A year after the thyroid surgery, in the 2008, patient complained on enlargement of pigmented skin lesion located over right scapula and other pigmented skin lesion was discovered during the clinical examination in the left lumbar region. Preoperative lymphoscintigraphy was performed and one hot node was identified in the right axilla. Both skin tumors were radically excised with more than 20 mm margins and histopathology revealed 1.24 mm thick scapular melanoma-superficial spreading type (Clark II, Breslow II) and 0.85 mm thick lumbar melanoma-superficial spreading type (Clark II, Breslow II) with negative axillary sentinel node (Figure 1C).
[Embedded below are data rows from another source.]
/-- Strand, mask and exclusiveness of a value-returning word. -/
def Instr.vop : Instr → Option (Strand × SMask × Bool)
  | .ld8 _ _ sn m _ | .ld16 _ _ sn m _ | .ld32 _ _ sn m _ | .ld64 _ _ sn m _ | .ldt _ _ sn m _ => some (sn, m, false)
  | .kread _ sn m _ | .lzstat _ sn m _ | .lzstatZone _ sn m _ => some (sn, m, false)
  | .ldx64 _ _ sn m _ => some (sn, m, true)
  | _ => none

/-- Strand and mask of a commit item that names a strand (R239). -/
def Instr.commitStrand : Instr → Option (Strand × SMask)
  | .st8 _ _ sn m | .st16 _ _ sn m | .st32 _ _ sn m | .st64 _ _ sn m | .stt _ _ sn m => some (sn, m)
  | .aadd _ _ sn m _ | .amin _ _ sn m _ | .amax _ _ sn m _ | .aminu _ _ sn m _ | .amaxu _ _ sn m _ | .aand _ _ sn m _
  | .aor _ _ sn m _ | .axor _ _ sn m _ | .axchg _ _ sn m _ | .acas _ _ sn m _ | .afadd _ _ sn m _ | .afmax _ _ sn m _ =>
    some (sn, m)
  | .kinit _ sn m | .kadd _ sn m | .kwait _ _ sn m _ | .ktry _ _ sn m _ => some (sn, m)
  | .lzresv _ sn m _ | .lzresvDeclare _ sn m | .lzrel _ sn m | .lzrelRetire _ sn m => some (sn, m)
  | .enq _ sn m _ | .ingr _ sn m _ | .egr _ sn m | .tlbinv _ sn m | .fork _ _ sn m | .pref _ sn m => some (sn, m)
  | _ => none

/-- Whether a word has the format FM: it names a strand (R239, R299). -/
def Instr.ordered (i : Instr) : Bool := i.vop.isSome || i.commitStrand.isSome

end Sys2Proof

namespace Sys2Proof.Machine

/-! ## The unit in focus -/

/-- What a unit executes: its block's kind and words, its literal pool, and its operand slots. -/
structure View where
  kind : BlockKind
  words : List W32
  pool : List W32
  nodes : Tab Node
  deriving DecidableEq, Repr

/-- The block of a unit that may fire now (R182, R194, R299); none while its ring is stopped. -/
def State.view (s : State) (u : UnitId) : Option View :=
  match u with
  | .seq r =>
    match s.running r, (s.ring r).seqr.blk with
    | some _, some b => some { kind := .atomic, words := b.words, pool := b.pool, nodes := b.nodes }
    | _, _ => none
  | .cell r p j =>
    match s.running r, s.fabric r with
    | some _, some f =>
      if f.rollback.isSome || (f.stripe p).snapping.isSome || s.atWave r then none
      else
        (f.config p j).map fun c => { kind := .streaming, words := c.words, pool := c.pool, nodes := (f.cell p j).nodes }
    | _, _ => none

/-- The operand slots of index `k` of a unit. -/
def State.node (s : State) (u : UnitId) (k : Nat) : Node :=
  match u with
  | .seq r => match (s.ring r).seqr.blk with | some b => b.nodes.get {} k | none => {}
  | .cell r p j => match s.fabric r with | some f => (f.cell p j).nodes.get {} k | none => {}

def State.setNode (s : State) (u : UnitId) (k : Nat) (n : Node) : State :=
  match u with
  | .seq r => s.modSeqr r fun q => { q with blk := q.blk.map fun b => { b with nodes := b.nodes.put k n } }
  | .cell r p j =>
    s.modFabric r fun f =>
      let c := f.cell p j
      f.setCell p j { c with nodes := c.nodes.put k n }

def Node.slot (n : Node) : Slot → Option SlotVal
  | .l => n.l
  | .r => n.r
  | .p => n.p
  | .t => n.t

def Node.setSlot (n : Node) (q : Slot) (v : Option SlotVal) : Node :=
  match q with
  | .l => { n with l := v }
  | .r => { n with r := v }
  | .p => { n with p := v }
  | .t => { n with t := v }

/-! ## Readiness -/

/-- The predicate that a node holds: CARRY's preloaded false comes first (R310). -/
def Node.truth? (n : Node) : Option Bool := if n.pre then some false else n.p.map (·.v.truth)

/-- Slots that the next firing of a word takes: MERGE and CARRY take P and what it selects (R297, R309, R310). -/
def needs (i : Instr) (n : Node) : List Slot :=
  match i with
  | .merge .. => .p :: (match n.truth? with | some true => [.l] | some false => [.r] | none => [])
  | .carry .. => .p :: (match n.truth? with | some true => [.r] | some false => [.l] | none => [])
  | _ => i.reads ++ (if i.pd = .always then [] else [.p])

/-- Whether a slot holds a value. -/
def Node.has (n : Node) (q : Slot) : Bool := (n.slot q).isSome || (q == .p && n.pre)

/-- Whether slot P holds a token, which is of the wrong kind on the sequencer (R295, R303, R306, R377). -/
def Node.tokenP (n : Node) : Bool := !n.pre && match n.p with | some { v := .tok _, .. } => true | _ => false

/-- Whether the predicate of a word lets it act (R290). -/
def predOk (i : Instr) (n : Node) : Bool :=
  match i.pd with
  | .always => true
  | .ifTrue => n.truth? == some true
  | .ifFalse => n.truth? == some false

/-- The decoded word of an index, where it is an instruction. -/
def wordAt (ws : List W32) (k : Nat) : Option Instr :=
  match ws[k]? with
  | some w => match decodeWord w with | .ok i => some i | .error _ => none
  | none => none

/-! ## Settling (R299) -/

/-- Whether an instruction of the block still owes a value: a load that has not performed (R240). -/
def Seqr.owes (q : Seqr) (k : Nat) : Bool :=
  q.ops.any fun o =>
    !o.committed &&
      (match o.work with
      | .load _ n _ | .kread _ n _ | .lzstat _ _ n _ => n == k
      | _ => false)

/-- Whether nothing can fill a slot any more, given the instructions known to be settled without firing. -/
def Seqr.lost (q : Seqr) (b : Blk) (dead : List Nat) (k : Nat) (sl : Slot) : Bool :=
  !(Tab.get ({} : Node) b.nodes k).has sl &&
    (List.range b.words.length).all fun j =>
      match wordAt b.words j with
      | some i =>
        !i.outs.contains (.to sl (BitVec.ofNat 7 k)) || dead.contains j || ((Tab.get ({} : Node) b.nodes j).fired && !q.owes j)
      | none => true

/-- One round of settling: the indices that can no longer fire. -/
def Seqr.settleOnce (q : Seqr) (b : Blk) (dead : List Nat) : List Nat :=
  (List.range b.words.length).filter fun k =>
    let n := Tab.get ({} : Node) b.nodes k
    !n.fired &&
      (n.dead ||
        (match wordAt b.words k with
        | some i => (i.pd != .always && n.p.isSome && !n.tokenP && !predOk i n) || (needs i n).any (q.lost b dead k)
        | none => true))

/-- Instructions of the block that are settled without having fired. -/
def Seqr.deadSet (q : Seqr) (b : Blk) : List Nat :=
  (List.range (b.words.length + 1)).foldl (fun d _ => q.settleOnce b d) []

/-- Whether every instruction of the block is settled (R300). -/
def Seqr.allSettled (q : Seqr) (b : Blk) : Bool :=
  let dead := q.deadSet b
  (List.range b.words.length).all fun k => (Tab.get ({} : Node) b.nodes k).fired || dead.contains k

/-! ## Readiness of a word -/

/-- Producers that fire once in each activation (R180). -/
def isSticky : Instr → Bool
  | .const .. | .lit .. | .crd .. => true
  | _ => false

/-- Targets that an uncommitted load has reserved for its value (R178, R240). -/
def Seqr.reserved (q : Seqr) (t : Target) : Bool :=
  q.ops.any fun o =>
    !o.committed &&
      (match o.work with
      | .load _ _ t0 | .kread _ _ t0 | .lzstat _ _ _ t0 => t0 == t
      | _ => false)

/-- Whether a firing takes the value of a slot away: what is sticky stays, and so does INVAR's L under a true predicate and what waits behind
CARRY's preloaded predicate (R178, R180, R310, R311). -/
def Node.takes (n : Node) (i : Instr) (q : Slot) : Bool :=
  (needs i n).contains q && !(q == .p && n.pre) && !(q == .l && (match i with | .invar .. => n.truth? == some true | _ => false)) &&
    (match n.slot q with | some v => !v.sticky | none => false)

/-- Whether a target of a firing can take its result: empty, or a slot that this firing consumes (R178); a consumer
that has fired or settled takes and discards anything (R299). -/
def State.targetFree (s : State) (u : UnitId) (k : Nat) (i : Instr) (t : Target) : Bool :=
  match t with
  | .null => true
  | .to q x =>
    let n := s.node u x.toNat
    match u with
    | .seq r =>
      let z := (s.ring r).seqr
      n.fired || n.dead || ((n.slot q).isNone && !z.reserved t) || (x.toNat == k && n.takes i q) ||
        (match z.blk with | some b => (z.deadSet b).contains x.toNat | none => false)
    | .cell .. => (n.slot q).isNone || (x.toNat == k && n.takes i q)

/-- Whether every target of a firing can take its result. -/
def State.targetsFree (s : State) (u : UnitId) (k : Nat) (i : Instr) : Bool := i.outs.all (s.targetFree u k i)

/-- Whether a slot that a firing takes is still to receive its value (R374). -/
def Node.late (n : Node) (i : Instr) (now : Nat) : Bool := (needs i n).any fun q => (n.slot q).any (now < ·.at')

/-- The operands of a firing. -/
structure Opers where
  l : Option Val := none
  r : Option Val := none
  t : Option Val := none
  /-- P as its truth, and its punctuation (R290, R311). -/
  p : Bool := false
  pp : BitVec 3 := 0
  deriving DecidableEq, Repr

/-- What the firing rules say of a word: it waits, it consumes or settles without effect, it fires, or it traps as it fires since a token stands
in its slot P (R295). -/
inductive Ready where
  | wait
  | skip
  | go (o : Opers)
  | bad
  deriving DecidableEq, Repr

def punctOf : Val → BitVec 3
  | .sc _ => 0
  | .tok t => t.punct

def Node.opers (n : Node) : Opers :=
  { l := n.l.map (·.v), r := n.r.map (·.v), t := n.t.map (·.v), p := n.truth? == some true,
    pp := if n.pre then 0 else match n.p with | some v => punctOf v.v | none => 0 }

/-- The slot part of readiness (R178, R297, R299). -/
def State.slotsReady (s : State) (u : UnitId) (k : Nat) (i : Instr) : Ready :=
  match s.view u with
  | none => .wait
  | some v =>
    let n := s.node u k
    if n.fired || n.dead then .wait
    else
      match v.kind with
      | .atomic =>
        if i.pd ≠ .always ∧ n.p.isSome ∧ !n.tokenP ∧ !predOk i n then .skip
        else if (needs i n).all n.has && s.targetsFree u k i then (if n.tokenP then .bad else .go n.opers) else .wait
      | .streaming =>
        if (needs i n).all n.has && !n.late i (s.cycle u.ring) && s.targetsFree u k i then (if predOk i n then .go n.opers else .skip) else .wait

/-! ## Value-returning operations of a block (R240 to R242) -/

/-- Whether a snapshot on strand `sn` with mask `m` holds an earlier operation of strand `ys` (R241). -/
def holds (sn : Strand) (m : SMask) (excl : Bool) (ys : Strand) (yexcl : Bool) : Bool :=
  m.getLsbD ys.toNat || (ys == sn && (excl || yexcl))

/-- Operations of a strand that have issued and not performed (R242). -/
def Seqr.onStrand (q : Seqr) (sn : Strand) : Nat := (q.ops.filter fun o => o.strand == sn).length

/-- Whether a value-returning word at `k` may issue: its strand has a place and no lower-indexed one that its snapshot
would hold is still to issue; one that is settled without firing never issues (R240, R242, R299). -/
def State.mayIssue (s : State) (r k : Nat) (i : Instr) : Bool :=
  match i.vop, (s.ring r).seqr.blk with
  | some (sn, m, ex), some b =>
    let dead := (s.ring r).seqr.deadSet b
    (s.ring r).seqr.onStrand sn < 255 &&
      (List.range k).all fun j =>
        match (wordAt b.words j).bind Instr.vop with
        | some (ys, _, yex) =>
          let n := Tab.get ({} : Node) b.nodes j
          n.fired || dead.contains j || !holds sn m ex ys yex
        | none => true
  | _, _ => true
Fourteen months later, while the perimenopausal patient was on regular follow up, the breast tumor was discovered on mammography as a stellate lesion 10.8x6.3 mm, BIRADS 5, for which she underwent quadrantectomy with level I and partially level II axillary lymph nodes dissection. Histopathology showed lobular invasive 4 mm breast carcinoma (T1a, NO, MO) LCIS (lobular carcinoma in situ) (HG II, NG II, CK7+, LCA-) (Figure 1D) with clear resectional margins and negative nodes (0/1). An estrogen and progesterone receptors were strongly positive and human epidermal growth factor receptor-2 overexpression was minimal. Patient underwent 40Gy postoperative radiotherapy of the left breast (extended field) considering the fact that she had been previously treated with 60Gy in the neck and mediastinum due to thyroid carcinoma. During the course of her treatment patient became menopaused and 20 mg Tamoxifen daily was added to her treatment.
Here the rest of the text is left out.